- [WHAT TO PRODUCE] Search the material below for the string "image". Return every line that holds it.

- [MATERIAL SUPPLIED]
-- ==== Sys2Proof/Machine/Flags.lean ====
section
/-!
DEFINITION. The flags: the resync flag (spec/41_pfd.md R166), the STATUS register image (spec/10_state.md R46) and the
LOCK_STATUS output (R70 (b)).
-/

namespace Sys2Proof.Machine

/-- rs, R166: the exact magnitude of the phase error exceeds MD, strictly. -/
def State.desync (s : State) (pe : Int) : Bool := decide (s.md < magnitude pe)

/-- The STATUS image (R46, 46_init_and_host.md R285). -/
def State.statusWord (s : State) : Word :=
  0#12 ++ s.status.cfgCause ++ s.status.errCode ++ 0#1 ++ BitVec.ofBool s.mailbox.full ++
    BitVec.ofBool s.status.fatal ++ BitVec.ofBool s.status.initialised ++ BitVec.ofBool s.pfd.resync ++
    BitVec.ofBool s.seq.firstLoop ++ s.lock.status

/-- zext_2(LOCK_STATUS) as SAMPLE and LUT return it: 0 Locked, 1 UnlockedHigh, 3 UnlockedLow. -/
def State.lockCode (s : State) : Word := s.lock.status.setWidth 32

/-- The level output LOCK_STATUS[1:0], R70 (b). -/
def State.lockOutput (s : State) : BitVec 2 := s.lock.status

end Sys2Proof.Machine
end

- [TASK ANSWER]
DEFINITION. The flags: the resync flag (spec/41_pfd.md R166), the STATUS register image (spec/10_state.md R46) and the
/-- The STATUS image (R46, 46_init_and_host.md R285). -/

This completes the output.